O mar é o “espaço liso por excelência” – é o que afirmam Gilles Deleuze e Guattari, em Mil Platôs. Esse espaço seria ocupado por acontecimentos, muito mais do que por coisas formadas e já percebidas. No espaço “liso” não há distinção entre fios nem tampouco entrecruzamentos; há apenas um emaranhado de fibras. Já a paisagem, para os mesmos teóricos, seria o contrário: um espaço estriado, que se assemelha a um tecido com suas tramas de fios verticais e horizontais que se entrecruzam. Para eles, “o que cobre o espaço estriado […] é o céu como medida, e as qualidades visuais mensuráveis que derivam dele”. Quando privilegiamos o olhar para o mar, ou seja, para o espaço liso, há uma espécie de recusa daquela paisagem já formada, do espaço estriado, apontando para uma tentativa de construção de uma outra paisagem e de uma outra experiência com o espaço.

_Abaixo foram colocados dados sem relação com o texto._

-- ==== Sys2Proof/Decode.lean ====
section
/-! DEFINITION. The decoder, total on every word of every interface and rejecting by name, and after
it the encoder, both written from the tables of 30_encoding.md (R91, R92, R95 to R97, R99, R100,
R102). -/

namespace Sys2Proof

/-- The operation code of a request, bits 23:16 (R91). -/
def requestOp (w : RequestWord) : Byte := w.extractLsb' 16 8

/-- The first operand of a request, bits 15:8 (R91). -/
def requestArg0 (w : RequestWord) : Byte := w.extractLsb' 8 8

/-- The second operand of a request, bits 7:0 (R91). -/
def requestArg1 (w : RequestWord) : Byte := w.extractLsb' 0 8

/-- The 24-bit word of an operation code and its two operand bytes (R91). -/
def requestWord (op arg0 arg1 : Byte) : RequestWord := op ++ arg0 ++ arg1

/-- A host request (R92): `op` selects the operation, operand bits it does not use are ignored
(R91). -/
def decodeRequest (w : RequestWord) : Except DecodeReject Instr :=
  let a := requestArg0 w
  match (requestOp w).toNat with
  | 0x00 => .ok .readStatus
  | 0x01 => .ok .startInit
  | 0x10 => .ok (.setTranslation (a.getLsbD 0))
  | 0x11 => .ok .selfTest
  | 0x12 => .ok .keyboardInterfaceTest
  | 0x13 => .ok .auxInterfaceTest
  | 0x14 => .ok (.ramRead (a.extractLsb' 0 5))
  | 0x15 => .ok (.ramWrite (a.extractLsb' 0 5) (requestArg1 w))
  | 0x16 => .ok .cpuReset
  | 0x17 => .ok (.enableDevices (a.extractLsb' 0 2))
  | 0x18 => .ok (.enableDevicesAndInterrupts (a.extractLsb' 0 2))
  | 0x20 => .ok (.sendToKeyboard a)
  | 0x21 => .ok (.sendToAuxiliaryDevice a)
  | 0x22 => .ok .pollData
  | 0x23 => .ok .disableDevices
  | 0x30 => .ok (.kbdReceive a)
  | 0x31 => .ok .kbdDisable
  | 0x32 => .ok .kbdSetDefaults
  | 0x33 => .ok .kbdEnable
  | 0x34 => .ok (.kbdSetLeds a)
  | 0x35 => .ok (.kbdSetTypematic a)
  | 0x36 => .ok (.kbdSelectScancodeSet a)
  | 0x37 => .ok .kbdReadId
  | 0x38 => .ok .kbdEcho
  | _ => .error .unknownOperation

/-- A controller command (R95). The RAM commands hold their index in bits 4:0, index 0 being the
command byte's own command (R96); the pulse commands hold their mask in bits 3:0 (R97). -/
def decodeControllerCommand (b param : Byte) : Except DecodeReject Instr :=
  if b.extractLsb' 5 3 = (0b001 : BitVec 3) then
    if b.extractLsb' 0 5 = (0 : BitVec 5) then .ok .ctlReadCommandByte
    else .ok (.ctlReadRam (b.extractLsb' 0 5))
  else if b.extractLsb' 5 3 = (0b011 : BitVec 3) then
    if b.extractLsb' 0 5 = (0 : BitVec 5) then .ok (.ctlWriteCommandByte param)
    else .ok (.ctlWriteRam (b.extractLsb' 0 5) param)
  else if b.extractLsb' 4 4 = (0b1111 : BitVec 4) then
    .ok (.ctlPulseOutput (b.extractLsb' 0 4))
  else
    match b.toNat with
    | 0xA7 => .ok .ctlDisableAux
    | 0xA8 => .ok .ctlEnableAux
    | 0xA9 => .ok .ctlAuxTest
    | 0xAA => .ok .ctlSelfTest
    | 0xAB => .ok .ctlKbdTest
    | 0xAD => .ok .ctlDisableKbd
    | 0xAE => .ok .ctlEnableKbd
    | 0xD4 => .ok (.ctlWriteToAux param)
    | _ => .error (.notAControllerCommand b)

/-- A device command (R100); the payload byte belongs to the three commands that have one (R101). -/
def decodeDeviceCommand (b payload : Byte) : Except DecodeReject Instr :=
  match b.toNat with
  | 0xED => .ok (.devSetIndicators payload)
  | 0xEE => .ok .devEcho
  | 0xF0 => .ok (.devSelectScancodeSet payload)
  | 0xF2 => .ok .devReadId
  | 0xF3 => .ok (.devSetTypematic payload)
  | 0xF4 => .ok .devEnable
  | 0xF5 => .ok .devDisable
  | 0xF6 => .ok .devSetDefaults
  | _ => .error (.notADeviceCommand b)

/-- A byte read as keyboard data (R102). The overrun code is tested first, as the session does
(44_keyboard_session.md R251). -/
def decodeKeyboardByte (cfg : Config) (b : Byte) : Except DecodeReject Instr :=
  if b = cfg.overrunCode then .ok .respKeyDetectionOverrun
  else
    match b.toNat with
    | 0xFC => .ok .respBatFail
    | 0xAA => .ok .respBatOk
    | 0xFA => .ok .respAck
    | 0xFE => .ok .respResend
    | 0xEE => .ok .respEchoReply
    | _ => .error (.plainKeyboardByte b)

/-- A byte read in answer to a controller command (R99): 0x55 means a pass after `SELF_TEST` only,
0x00 to 0x04 have their meanings after the two interface tests only. -/
def decodeControllerResponse (after b : Byte) : Except DecodeReject Instr :=
  if after = 0xAA then
    if b = 0x55 then .ok .respSelfTestPassed else .error (.plainResponse b)
  else if after = 0xAB ∨ after = 0xA9 then
    match b.toNat with
    | 0x00 => .ok .respInterfaceTestPassed
    | 0x01 => .ok .respClockLineLow
    | 0x02 => .ok .respClockLineHigh
    | 0x03 => .ok .respDataLineLow
    | 0x04 => .ok .respDataLineHigh
    | _ => .error (.plainResponse b)
  else .error (.plainResponse b)

/-- The decoder: by interface first, then by value (R104). -/
def decode (cfg : Config) : Presented → Except DecodeReject Instr
  | .request w => decodeRequest w
  | .controllerCommand b param => decodeControllerCommand b param
  | .deviceCommand b payload => decodeDeviceCommand b payload
  | .keyboardByte b => decodeKeyboardByte cfg b
  | .controllerResponse after b => decodeControllerResponse after b

/-- The interface at which a bare 8-bit row value is placed when its interface is not said
(`decodeTableWord`, `withFetchWord`). R104 makes such a value ambiguous, so one meaning is chosen:
keyboard data, then device commands, then interface-test and self-test responses, then controller
commands, except that 0xAA is `SELF_TEST`, 0xEE is `ECHO` and 0x00 is a passed interface test.
DESIGN CHOICE (log 8), safe: nothing but these two definitions uses it. -/
def tableInterface (b second : Byte) : Presented :=
  match b.toNat with
  | 0xFA | 0xFE | 0xFC => .keyboardByte b
  | 0xED | 0xEE | 0xF0 | 0xF2 | 0xF3 | 0xF4 | 0xF5 | 0xF6 => .deviceCommand b second
  | 0x00 | 0x01 | 0x02 | 0x03 | 0x04 => .controllerResponse 0xAB b
  | 0x55 => .controllerResponse 0xAA b
  | _ => .controllerCommand b second

/-- A row's bits as the word at its interface: 24 bits are a request, 8 bits (with a second byte
above them, zero where the table gives none) stand at the interface of `tableInterface`. -/
def tableWord (nbits w : Nat) : Presented :=
  if nbits = 24 then .request (BitVec.ofNat 24 w)
  else tableInterface (BitVec.ofNat 8 w) (BitVec.ofNat 8 (w / 256))

/-- What the decoder reads from an instruction whose bits are `w`, numbered as the opcode table
numbers them. -/
def decodeTableWord (nbits w : Nat) : Option Instr :=
  match decode Config.documented (tableWord nbits w) with
  | .ok i => some i
  | .error _ => none

/-- `READ_RAM(idx)`, 0x20 + idx (R96). -/
def readRamByte (idx : BitVec 5) : Byte := 0x20 + idx.zeroExtend 8

/-- `WRITE_RAM(idx)`, 0x60 + idx (R96). -/
def writeRamByte (idx : BitVec 5) : Byte := 0x60 + idx.zeroExtend 8

/-- `PULSE_OUTPUT(mask)`, 0xF0 | mask (R97). -/
def pulseOutputByte (mask : BitVec 4) : Byte := 0xF0 ||| mask.zeroExtend 8

/-- The encoder: the word of each instruction, unused fields zero (R106). -/
def encode (cfg : Config) : Instr → Presented
  | .readStatus => .request (requestWord 0x00 0 0)
  | .startInit => .request (requestWord 0x01 0 0)
  | .setTranslation en => .request (requestWord 0x10 (if en then 1 else 0) 0)
  | .selfTest => .request (requestWord 0x11 0 0)
  | .keyboardInterfaceTest => .request (requestWord 0x12 0 0)
  | .auxInterfaceTest => .request (requestWord 0x13 0 0)
  | .ramRead idx => .request (requestWord 0x14 (idx.zeroExtend 8) 0)
  | .ramWrite idx v => .request (requestWord 0x15 (idx.zeroExtend 8) v)
  | .cpuReset => .request (requestWord 0x16 0 0)
  | .enableDevices sel => .request (requestWord 0x17 (sel.zeroExtend 8) 0)
  | .enableDevicesAndInterrupts sel => .request (requestWord 0x18 (sel.zeroExtend 8) 0)
  | .sendToKeyboard b => .request (requestWord 0x20 b 0)
  | .sendToAuxiliaryDevice b => .request (requestWord 0x21 b 0)
  | .pollData => .request (requestWord 0x22 0 0)
  | .disableDevices => .request (requestWord 0x23 0 0)
  | .kbdReceive b => .request (requestWord 0x30 b 0)
  | .kbdDisable => .request (requestWord 0x31 0 0)
  | .kbdSetDefaults => .request (requestWord 0x32 0 0)
  | .kbdEnable => .request (requestWord 0x33 0 0)
  | .kbdSetLeds leds => .request (requestWord 0x34 leds 0)
  | .kbdSetTypematic rate => .request (requestWord 0x35 rate 0)
  | .kbdSelectScancodeSet n => .request (requestWord 0x36 n 0)
  | .kbdReadId => .request (requestWord 0x37 0 0)
  | .kbdEcho => .request (requestWord 0x38 0 0)
  | .ctlReadCommandByte => .controllerCommand 0x20 0
  | .ctlReadRam idx => .controllerCommand (readRamByte idx) 0
  | .ctlWriteCommandByte d => .controllerCommand 0x60 d
  | .ctlWriteRam idx d => .controllerCommand (writeRamByte idx) d
  | .ctlDisableAux => .controllerCommand 0xA7 0
  | .ctlEnableAux => .controllerCommand 0xA8 0
  | .ctlAuxTest => .controllerCommand 0xA9 0
  | .ctlSelfTest => .controllerCommand 0xAA 0
  | .ctlKbdTest => .controllerCommand 0xAB 0
  | .ctlDisableKbd => .controllerCommand 0xAD 0
  | .ctlEnableKbd => .controllerCommand 0xAE 0
  | .ctlWriteToAux d => .controllerCommand 0xD4 d
  | .ctlPulseOutput mask => .controllerCommand (pulseOutputByte mask) 0
  | .devSetIndicators payload => .deviceCommand 0xED payload
  | .devEcho => .deviceCommand 0xEE 0
  | .devSelectScancodeSet payload => .deviceCommand 0xF0 payload
  | .devReadId => .deviceCommand 0xF2 0
  | .devSetTypematic payload => .deviceCommand 0xF3 payload
  | .devEnable => .deviceCommand 0xF4 0
  | .devDisable => .deviceCommand 0xF5 0
  | .devSetDefaults => .deviceCommand 0xF6 0
  | .respAck => .keyboardByte 0xFA
  | .respResend => .keyboardByte 0xFE
  | .respEchoReply => .keyboardByte 0xEE
  | .respBatOk => .keyboardByte 0xAA
  | .respBatFail => .keyboardByte 0xFC
  | .respKeyDetectionOverrun => .keyboardByte cfg.overrunCode
  | .respSelfTestPassed => .controllerResponse 0xAA 0x55
  | .respInterfaceTestPassed => .controllerResponse 0xAB 0x00
  | .respClockLineLow => .controllerResponse 0xAB 0x01
  | .respClockLineHigh => .controllerResponse 0xAB 0x02
  | .respDataLineLow => .controllerResponse 0xAB 0x03
  | .respDataLineHigh => .controllerResponse 0xAB 0x04

end Sys2Proof
end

Os trabalhos de Alexandre Wagner reunidos na mostra “Pequenos Formatos” colocam-se em um limiar entre o mar e paisagem: em muitos deles, as camadas de tinta se sobrepõem, formando um contínuo que nos confunde enquanto espectadores. A linha do horizonte quase se desmancha em nosso olhar, como quando estamos diante do mar. Em outros momentos, entretanto, um baixo horizonte se estende, ocupa e divide a tela. Há, nos trabalhos, uma latente vontade de paisagem interrompida pelo desejo de mar e do espaço liso, tal que escolha da escala dos trabalhos parece contradizer e afirmar tais desejos. A síntese e a abstração convergem com uma gestualidade mais contida, e revelam essa delicada relação; a escura paleta de cores transforma-se, entre mares e paisagens, em uma espécie de ode ao silêncio e a sua potência de criação.
Os mares e paisagens habitam o universo comum: não pertencem a ninguém, e, ao mesmo tempo, estão presentes no imaginário de todos. O seu lastro, porém, não é o real, mas está nas diversas representações pictóricas acumuladas ao longo da nossa história e cultura. O anonimato desses fragmentos do espaço, cujo árbitro é a memória coletiva, nos interpelam sobre uma possível partilha e experiência do sensível comum, e, ao mesmo tempo, nos interrogam sobre o incerto devir e sobre a possibilidade de uma percepção onírica.
Na maior parte dos trabalhos presentes na exposição, elementos colocam-se entre a continuidade dos mares e paisagens. Alguns deles funcionam, mesmo nos espaços lisos, como bandeiras ou demarcações que irrompem o percurso óptico ou apresentam-se como focos fulgantes de luz, cuja irradiação espraia-se pelas camadas de tinta do entorno. Com grande potência disruptiva, esses elementos operam como fendas nos espaços de representação e, ao apresentá-los, Alexandre Wagner testemunha a impossibilidade da coisa-espaço única e enuncia sua limiaridade.
Nesse sentido, o trabalho de Wagner aponta para uma outra possibilidade de se pensar o espaço e sua representação na contemporaneidade: entre o mar e paisagem, coloca-se um elemento de fratura. Entre as rugosidades do espaço, construídas e acumuladas pela história, e o espaço liso dos diversos mares que preenchem nosso olhar, somos tomados pelo extraordinário desses elementos-fratura. Em sua indefinição, eles apontam para uma potência localizada no espaço comum e nos lembram dos encontros e limites entre mar e paisagem.